JANE FONDA IN NORTH VIETNAM

(Public Domain Information)

Hotel Especen; Hanoi-Vietnam :: 7 APR 95, 1911 hours:

Transcript from the US Congress House Committee on Internal Security, Travel to Hostile Areas, HR 16742, 19-25 September, 1972, page 7671.

(Radio Hanoi attributes talk on DRV visit to Jane Fonda from Hanoi; in English to American servicemen involved in the Indochina War, 1300 GMT, 22 August 1972.

Text: Here's Jane Fonda telling her impressions at the end of her visit to the Democratic Republic of Vietnam;)

(recorded female voice with American accent follows);

This is Jane Fonda. During my two week visit in the Democratic Republic of Vietnam, I've had the opportunity to visit a great many places and speak to a large number of people from all walks of life--workers, peasants, students, artists and dancers, historians, journalists, film actresses, soldiers, militia girls, members of the women's union, writers.

I visited the (Dam Xuac) agricultural coop, where the silk worms are also raised and thread is made. I visited a textile factory, a kindergarten in Hanoi. The beautiful Temple of Literature was where I saw traditional dances and heard songs of resistance. I also saw unforgettable ballet about the guerrillas training bees in the south to attack enemy soldiers. The bees were danced by women, and they did their job well.

In the shadow of the Temple of Literature I saw Vietnamese actors and actresses perform the second act of Arthur Miller's play All My Sons, and this was very moving to me--the fact that artists here are translating and performing American plays while US imperialists are bombing their country.

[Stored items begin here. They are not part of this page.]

/-- The transfer of the rings that issues next, where the update unit's waiting writes are `upd` (R226, R227). -/
def Gate.nextCandidate (x : Gate) (upd : List (Nat × Nat × Nat)) : Option Candidate :=
  let ws := x.waitingWrites ++ upd
  pickFirst ((x.rings.flatMap fun p => ringCandidates x p.1 p.2 false).filter fun c =>
    c.write || !mustWait ws c.xfer.addr c.xfer.len c.reqAt)

/-- The stack time of a transfer, in wall units (R224). -/
def stackTime (len : Nat) : Nat := max len 2048 * (wallPerNs / 2000)

/-- A byte that is delivered in place of one of an uncorrectable word: 0xF000 in 16-bit elements, 0x7F in 8-bit ones (R245). -/
def markedByte (d : Desc) (i : Nat) : Byte := if d.elem = 0 then 0x7F else if i % 2 = 0 then 0x00 else 0xF0

/-- Stream bytes of a block as they are delivered to the mesh or a link: those of the elements it delivers, then 0x00 (R215,
R245). -/
def Block.deliver (b : Block) (d : Desc) (o n : Nat) : List Byte :=
  (List.range n).map fun i =>
    if d.deliverLen b ≤ o + i then 0
    else if b.bad.contains ((o + i) / 8) then markedByte d (o + i) else b.bytes.read (o + i)

/-- The data that a write of a block carries, and its uncorrectable words moved to the transfer. -/
def blockData (b : Block) (comp : Bool) (x : Xfer) : Memory × List Nat :=
  ((if comp then b.packed else b.bytes).slice x.off x.len,
   if comp then [] else (b.bad.filter fun w => decide (x.off ≤ 8 * w + 7) && decide (8 * w < x.off + x.len)).map fun w => 8 * w - x.off)

/-- Issues a stack transfer of a ring: a read takes the stack's bytes, a write changes them, in issue order (R227). -/
def State.issueRing (s : State) (g : Nat) (c : Candidate) : State :=
  let x := s.gate g
  let ring := x.ring c.ring
  match ring.walks.find? fun a => a.gen == c.gen with
  | none => s
  | some a =>
    match a.block? c.block with
    | none => s
    | some b =>
      let pop : Block → Block := fun b =>
        if c.write then { b with writes := b.writes.drop 1, inFlight := b.inFlight + 1 } else { b with reads := b.reads.drop 1 }
      let wd := blockData b (a.d.comp != 0) c.xfer
      let fl : StackFlight :=
        { owner := .ring c.ring c.gen c.block, write := c.write, off := c.xfer.off, addr := c.xfer.addr, len := c.xfer.len
          data := if c.write then wd.1 else s.stack.slice c.xfer.addr c.xfer.len
          bad := if c.write then wd.2 else s.badBursts c.xfer.addr c.xfer.len
          eof := c.xfer.eof }
      let s := s.setGate g { (x.setRing c.ring (ring.modWalk c.gen fun a => a.modBlock c.block pop)) with
        flights := x.flights ++ [fl]
        busyUntil := s.clk.wall + stackTime c.xfer.len }
      if c.write then s.stackPutMarked c.xfer.addr (fl.data.bytes 0 c.xfer.len) wd.2 else s

/-! ## Refresh (R252 to R254) -/

/-- One refresh in debt units: 3.9 µs of wall time (R252). -/
def refreshUnit : Nat := 3900 * wallPerNs

/-- The refresh debt at a wall time: it grows by elapsed time over tREFI, twice as fast when hot (R252, R253). -/
def Gate.debtAtWall (x : Gate) (wall : Nat) : Nat := x.debt + (wall - x.debtAt) * (if x.hot then 2 else 1)

def Gate.accrue (x : Gate) (wall : Nat) : Gate := { x with debt := x.debtAtWall wall, debtAt := max x.debtAt wall }

/-- The debt has reached 8, so that the gate refreshes at the next transfer boundary (R254). -/
def Gate.forced (x : Gate) (wall : Nat) : Bool := decide (8 * refreshUnit ≤ x.debtAtWall wall)

/-- Slot cycles of a frame (R253). -/
def refreshSlots (len : Nat) : List Nat :=
  let n := (len + 779) / 780
  (List.range n).map fun i => len * (2 * i + 1) / (2 * n)

/-- The gate refreshes its stack: debt falls by one, and no transfer issues for 410 ns after the transfer, or the window, in
progress (R253, R254). -/
def Gate.refresh (x : Gate) (wall : Nat) (forced : Bool) : Gate :=
  let x := x.accrue wall
  { x with
    debt := x.debt - refreshUnit
    refTaken := if forced then x.refTaken else min (x.refTaken + 1) (2 ^ 64 - 1)
    refForced := if forced then min (x.refForced + 1) (2 ^ 64 - 1) else x.refForced
    refreshUntil := max (max wall x.busyUntil) x.refreshUntil + 410 * wallPerNs }

/-- A controller can accept a transfer: its stack is ready and no compute reset discards transfers, none occupies the stack, no
refresh window is open or forced, and a tag is free (R225, R226, R253, R254, R260). -/
def State.canIssue (s : State) (g : Nat) : Bool :=
  let x := s.gate g
  s.stackNow g == .ready && !s.dawn.cmpReset && !s.dawn.modReset && decide (x.busyUntil ≤ s.clk.wall) && decide (x.refreshUntil ≤ s.clk.wall) &&
  !x.forced s.clk.wall && decide (x.flights.length + x.hostFlights.length < 1024)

I cherish the memory of the blushing militia girls on the roof of their factory, encouraging one of their sisters as she sang a song praising the blue sky of Vietnam--these women, who are so gentle and poetic, whose voices are so beautiful, but who, when American planes are bombing their city, become such good fighters.

I cherish the way a farmer evacuated from Hanoi, without hesitation, offered me, an American, their best individual bomb shelter while US bombs fell near by. The daughter and I, in fact, shared the shelter wrapped in each others arms, cheek against cheek. It was on the road back from Nam Dinh, where I had witnessed the systematic destruction of civilian targets-schools, hospitals, pagodas, the factories, houses, and the dike system.

As I left the United States two weeks ago, Nixon was again telling the American people that he was winding down the war, but in the rubble-strewn streets of Nam Dinh, his words echoed with sinister (words indistinct) of a true killer. And like the young Vietnamese woman I held in my arms clinging to me tightly--and I pressed my cheek against hers--I thought, this is a war against Vietnam perhaps, but the tragedy is America's.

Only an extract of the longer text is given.